Bard's Drafting Journal

Y Mabinogion

The First Branch of the Mabinogi

Pwyll dreamt. Grey-black clouds swirled around him in a storm as he let his hounds free. He chased them on horseback, the thrill of the hunt hot in his veins. The dogs turned a corner, chasing the scent of the game and letting out their cries.

The eye of the storm stared deep into his soul.

Pwyll woke with a start. The dream had felt so real. He wiped the sweat from his forehead, looked out through the window. The hour was still early, the night a dark, silent calm upon the court of Arbeth. Still, the morning light was not far off. He thought back to his dream, and knew right then he wanted to hunt.

The Prince of Dyfed got up and dressed into his robe. A handful of courtesans were about, to whom he told to ready his horse and hunting gear. “By noon I shall return.” He told them, heading to gather his hounds.

Pwyll spared no time to eat—the dream called him to hunt far too strongly. Serfs dressed him into his hunting gear and helped him upon his horse. He bade them a brief farewell, setting forth towards his favourite hunting ground: Glyn Cuch. A fair ride away, but none could beat it.

Upon arriving at Glyn Cuch, it took little time for his dogs to pick up a trail of scent, whining, eager to follow. Pwyll let them go, giving chase behind his hounds, darting from tree to tree into ever deeper parts of the forest.

Then came the cry of hounds. Not his hounds, nor the cry of any dog or wolf he’d ever heard. He came upon a clearing, where he and his dogs found another pack surrounding a great stag. These dogs were of a pale, ghostly white, shining at times by the early morning light. Their ears and their eyes, though, were of blood red. They were far greater than any canine Pwyll had ever seen, their size shy of a bear.
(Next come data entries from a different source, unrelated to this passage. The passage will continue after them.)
/-! ## Trunks and ports (R387-R389, R392) -/

def modPort (port : Nat) (f : Port → Port) : Plan := modMod fun m => { m with ports := smSet m.ports port (f (smGet {} m.ports port)) }

/-- The ports whose flits a trunk takes, ascending: its own, and one that has left it by failing while what it received waits for its turn (R389). -/
def rxPorts (m : Module) (k : Nat) : List Nat :=
  (m.ports.filter fun e => (e.2.trunk == some k && !e.2.failed) || (e.2.left == some k && e.2.failed && !e.2.rx.isEmpty)).map fun e => e.1

/-- Flits taken from a trunk's ports in its round-robin order, as far as they have come. -/
def drainTrunk (k : Nat) : Nat → Module → Module
  | 0, m => m
  | fuel + 1, m =>
    let port := (nextPort (rxPorts m k) (smGet 0 m.trunkRx k)).getD 0
    let v := smGet {} m.ports port
    match v.rx with
    | [] => m
    | f :: rest =>
      drainTrunk k fuel
        { m with ports := smSet m.ports port { v with rx := rest }, trunkRx := smSet m.trunkRx k (port + 1),
                 trunkIn := smSet m.trunkIn k (smGet [] m.trunkIn k ++ [f]) }

/-- A port is looked at 128 ticks after its last good flit (R388). -/
def watchPort (port : Nat) : Plan :=
  .get fun s => Plan.when (!(s.due.any fun d => d.act == .instr .portFailed && d.site.a == port)) (atTick (s.now + 128) rankEvent none { a := port } (.instr .portFailed))

/-- How many flits wait for their turn on a trunk. -/
def rxWaiting (m : Module) (k : Nat) : Nat := ((rxPorts m k).map fun q => (smGet {} m.ports q).rx.length).foldl (· + ·) 0

/-- FLIT_RECEIVE (R387-R389): port `site.a`, its CRC `site.b`, CLASS, PH, KIND, SEQ and the payload. One that is good and in order is acknowledged. -/
def execFlitReceive : State → Host.Outcome State Fault Refusal :=
  (Plan.get fun s =>
    let x := s.site
    let v := smGet {} s.mod.ports x.a
    let f : Flit := { crc := x.b, cls := x.qpos, ph := x.row, kind := x.pos, seq := x.c, pay := (x.bytes ++ List.replicate 64 0).take 64 }
    match v.trunk with
    | none => .skip
    | some k =>
      if v.failed || f.crc != flitCrc f || f.seq != v.rxSeq then .skip
      else .both (output (.ack x.a f.seq)) <|
        if 6 ≤ f.kind then modPort x.a fun v => { v with rxSeq := (v.rxSeq + 1) % 1024, good := s.now, discarded := v.discarded + 1 }
        else
          .both (modPort x.a fun v => { v with rxSeq := (v.rxSeq + 1) % 1024, good := s.now, rx := if f.kind = 0 then v.rx else v.rx ++ [f] })
            (modMod fun m => drainTrunk k (rxWaiting m k) m)).step

/-- The neighbour of a trunk. -/
def trunkNeighbour (m : Module) (k : Nat) : Nat := smGet 0 m.trunkPkg k

/-- A port is declared failed (R388, R392): it leaves its trunk, and what it had not got through goes over the others. -/
def failPort (port : Nat) : Plan :=
  .get fun s =>
    let v := smGet {} s.mod.ports port
    Plan.when (!v.failed)
      (.both
        (match v.trunk with
         | none => modPort port fun v => { v with failed := true }
         | some k => Plan.all
           [ modPort port fun v => { v with failed := true, trunk := none, left := some k, replay := [], unsent := [] },
             Plan.each (v.replay ++ v.unsent) (fun f => sendFlit (trunkNeighbour s.mod k) f),
             modMod fun m => drainTrunk k (rxWaiting m k) m ])
        (bucketEvent 4 port 32))

/-- PORT_FAILED (R388): a port in a trunk without a good flit for 128 ticks is declared failed. -/
def execPortFailed : State → Host.Outcome State Fault Refusal :=
  (Plan.get fun s =>
    let port := s.site.a
    let v := smGet {} s.mod.ports port
    if v.trunk.isNone || v.failed then .skip
    else if s.now < v.good + 128 then atTick (v.good + 128) rankEvent none s.site (.instr .portFailed)
    else failPort port).step

/-- A trunk is used by a superstep between its start and its end (R389). -/
def trunkBusy (s : State) (k : Nat) : Bool :=
  (List.range 16).any fun p => (s.part p).runs.any fun r => r.trunks.contains k && decide (r.start ≤ s.now) && r.stop.any fun e => decide (s.now < e)

/-- A waiting change may be made: neither the trunk the port leaves nor the one it joins is in use. -/
def changeFree (s : State) (c : Nat × Option Nat) : Bool :=
  !((smGet {} s.mod.ports c.1).trunk.any (trunkBusy s)) && !(c.2.any (trunkBusy s))

/-- The changes that can be made at this tick, in their order (R389): shed ports first make room, and a port is added only while fewer than 72 are active (R387). -/
def changesNow (s : State) : List (Nat × Option Nat) :=
  let free := s.mod.trunkNew.filter (changeFree s)
  let active := fun (q : Nat) => (smGet {} s.mod.ports q).trunk.isSome
  let shed := free.filter fun c => c.2.isNone && active c.1
  let room := 72 + shed.length - ((List.range 80).filter active).length
  let adds := (free.filter fun c => c.2.isSome && !active c.1).take room
  free.filter fun c => c.2.isNone || active c.1 || adds.contains c

/-- TRUNK_CHANGE_APPLY (R389): the assignments that need not wait are made. -/
def execTrunkChangeApply : State → Host.Outcome State Fault Refusal :=
  (Plan.get fun s =>
    let now := changesNow s
    Plan.all
      [ modMod fun m => { m with trunkNew := m.trunkNew.filter fun c => !now.contains c },
        Plan.each now (fun (port, k) => .both (modPort port fun v => { v with trunk := k, failed := if k.isSome then false else v.failed, good := s.now }) (Plan.when k.isSome (watchPort port))),
        .get fun s => Plan.when (!s.mod.trunkNew.isEmpty) (atTick (s.now + 1) rankEvent none {} (.instr .trunkChangeApply)) ]).step

/-! ## What comes from the peers -/

/-- A peer's word: 0 ready for the superstep (LEN, GUARD, WREF, bytes announced), 1 its quiet tags, 2 a request performed there, 3 a message refused there, 4 flits of a
port acknowledged up to a SEQ, 5 a line of a superstep (tower, offset, superstep, the bytes at the site), 7 a replay asked for on a port. -/
def peerPlan (p peer what : Nat) (args : List Nat) : Plan :=
  .get fun s =>
    let x0 := args.getD 0 0
    let x1 := args.getD 1 0
    match what with
    | 0 => .both (modPart p fun v => { v with peerReady := smSet v.peerReady peer args }) (xchTryStart p)
    | 1 => modPart p fun v => { v with peerQuiet := smSet v.peerQuiet peer x0 }
    | 2 => endReq x0
    | 3 => atTick s.now rankEvent none { a := x0 } (.instr .messageRefusal)
    | 4 => .both (modPort x0 fun v => if v.replay.any fun f => f.seq == x1 then { v with replay := (v.replay.dropWhile fun f => f.seq != x1).drop 1 } else v)
        (modMod fun m => pushFlits x0 (smGet {} m.ports x0).unsent.length m)
    | 5 =>
      Plan.when (s.inWin x0 p x1 64)
        (withUid fun uid => presentLine x0
          { arr := x0 * 8, rank := 6, order := uid, addr := s.winAddr x0 p x1, presented := s.ttick x0, part := p, tag := 2 ^ 64,
            use := .peerWrite p (args.getD 2 (((s.part p).runs.head?.map fun r => r.step).getD 0)) (s.winAddr x0 p x1) ((s.site.bytes ++ List.replicate 64 0).take 64) })
    | 7 => .both (Plan.each (smGet {} s.mod.ports x0).replay fun f => output (.flit x0 f)) (bucketEvent 4 x0 1)
    | _ => .skip

/-! ## What ISSUE_SELECT asks of these instructions -/

def fabricStall (i : Instr) (s : State) : Option StallCause :=
  match i with
  | .msgSend _ k n => msgStall k (n.toNat + 1) s
  | .msgQuiet _ b => quietStall b s
  | .xchGo _ k xa n => xchStall k xa n s
  | _ => none

def fabricCheck (i : Instr) (s : State) : Option Chk :=
  match i with
  | .msgSend _ k _ => copyCheck k s
  | .xchGo _ k xa n => xchCheck k xa n s
  | _ => none

end Sys2Proof.Machine
end

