/-- Bytes put into a live context at an image offset: SEQ, WALK, CELLS, CSTORE and ACC, and, when `rows`, ROWST too. -/
def imgPut (a k : Nat) (rows : Bool) (off : Nat) (bs : List Byte) : Plan :=
  .get fun s =>
    let c := s.ctx a k
    let g := c.shape
    let part := fun lo hi => cutRange off bs lo hi
    let meets := fun lo hi => decide (lo < off + bs.length) && decide (off < hi)
    Plan.all
      [ Plan.when (meets 0 0x2000) (modCtx a k (putFields (seqFields s a k) (part 0 0x2000).1 (part 0 0x2000).2)),
        Plan.when (meets 0x2000 0x5000 && (s.arr a).walker.owner == some k) (modWalkerOf a (putFields walkFields (part 0x2000 0x5000).1 (part 0x2000 0x5000).2)),
        Plan.when (rows && meets 0x5000 0x6000)
          (Plan.each (List.range g.ra) fun i => modAcc (imgRowKey s a k i) (setRowStatus (leNat (overlay (List.replicate 8 0) (0x5000 + 8 * i) off bs)))),
        .get fun s => Plan.each ((List.range g.nc).filter fun i => meets (0x10000 + 4096 * i) (0x10000 + 4096 * (i + 1))) fun i =>
          let p := part (0x10000 + 4096 * i) (0x10000 + 4096 * (i + 1))
          modBank (imgCell a i) k (putFields (ctxCellFields s a k i) p.1 p.2),
        Plan.each ((List.range g.nc).filter fun i => meets (g.cellsEnd + g.cs * i) (g.cellsEnd + g.cs * (i + 1))) fun i =>
          let p := part (g.cellsEnd + g.cs * i) (g.cellsEnd + g.cs * (i + 1))
          writeBytes .cell (c.cellAddr (imgCell a i) p.1) p.2,
        Plan.each ((List.range g.ra).filter fun i => meets (g.csEnd + 4096 * i) (g.csEnd + 4096 * (i + 1))) fun i =>
          let p := part (g.csEnd + 4096 * i) (g.csEnd + 4096 * (i + 1))
          modAcc (imgRowKey s a k i) (setAccBytes p.1 p.2) ]

/-! ## What a LOAD may write (R365, R434) -/

/-- An offset a LOAD may write: a field of SEQ, WALK (of the walker's owner) or CELLS, a byte of CSTORE or ACC. -/
def imgWritable (s : State) (g : ImgShape) (walk : Bool) (o : Nat) : Bool :=
  if o < 0x2000 then inField (seqFields s 0 0) o
  else if o < 0x5000 then walk && inField walkFields (o - 0x2000)
  else if o < 0x10000 then false
  else if o < g.cellsEnd then inField (cellFields 0 0 fun _ => (0, 0)) ((o - 0x10000) % 4096)
  else decide (o < g.accEnd)

/-- The first PEND or LWB entry that a transfer would leave valid with a code not used: its offset. `cur` gives the bytes that stand. -/
def badEntry (g : ImgShape) (cur : Nat → Byte) (off : Nat) (bs : List Byte) : Option Nat :=
  let now := fun o => if off ≤ o ∧ o < off + bs.length then bs.getD (o - off) 0 else cur o
  let meets := fun lo n => decide (lo < off + bs.length) && decide (off < lo + n)
  let pend := ((List.range 8).map fun i => 576 + 16 * i).filter fun o => meets o 16 && (now (o + 10)).getLsbD 0 && (qdestOf (now (o + 8)).toNat).isNone
  let late := ((List.range g.nc).filter fun i => meets (0x10000 + 4096 * i) 4096).flatMap fun i =>
    ((List.range 16).map fun e => 0x10000 + 4096 * i + 0xA00 + 48 * e).filter fun o =>
      meets o 48 && (now (o + 36)).getLsbD 0 && (rdestOf ((now (o + 32)).toNat + 256 * (now (o + 33)).toNat)).isNone
  (pend ++ late).head?

/-- The offset within a transfer of the first byte a LOAD may not write. -/
def loadRefused (s : State) (g : ImgShape) (walk : Bool) (cur : Nat → Byte) (off : Nat) (bs : List Byte) : Option Nat :=
  match (List.range bs.length).find? fun i => !imgWritable s g walk (off + i) with
  | some i => some i
  | none => (badEntry g cur off bs).map fun o => o - off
With leaps and slashing claws, the mighty stag was brought down swiftly. Pwyll looked at it and knew it was a great prize, and so chased off the foreign hounds and took the kill for himself, severing the head and feeding his dogs upon it.

Just then, the leaves fell still, as did the swaying of grass and the wind. Pwyll looked about, and saw his hounds too frozen in time. He walked to his mare, finding it to be, as with everything else, frozen still. A cold chill settled upon the clearing and his breath turned to steam as it left his lips. Overcast clouds hid the stars and the growing blue of the morning sky beneath a dark shroud.

“Sir, I know who you are, yet I shall not greet you.” Spoke a voice from behind.

Pwyll turned as the rider dismounted a dapple-grey horse. The stranger wore a cloak of light grey, but as Pwyll looked into his eyes, he recognised them immediately.

Dark grey, black and swirling, the eyes of the storm from his dream.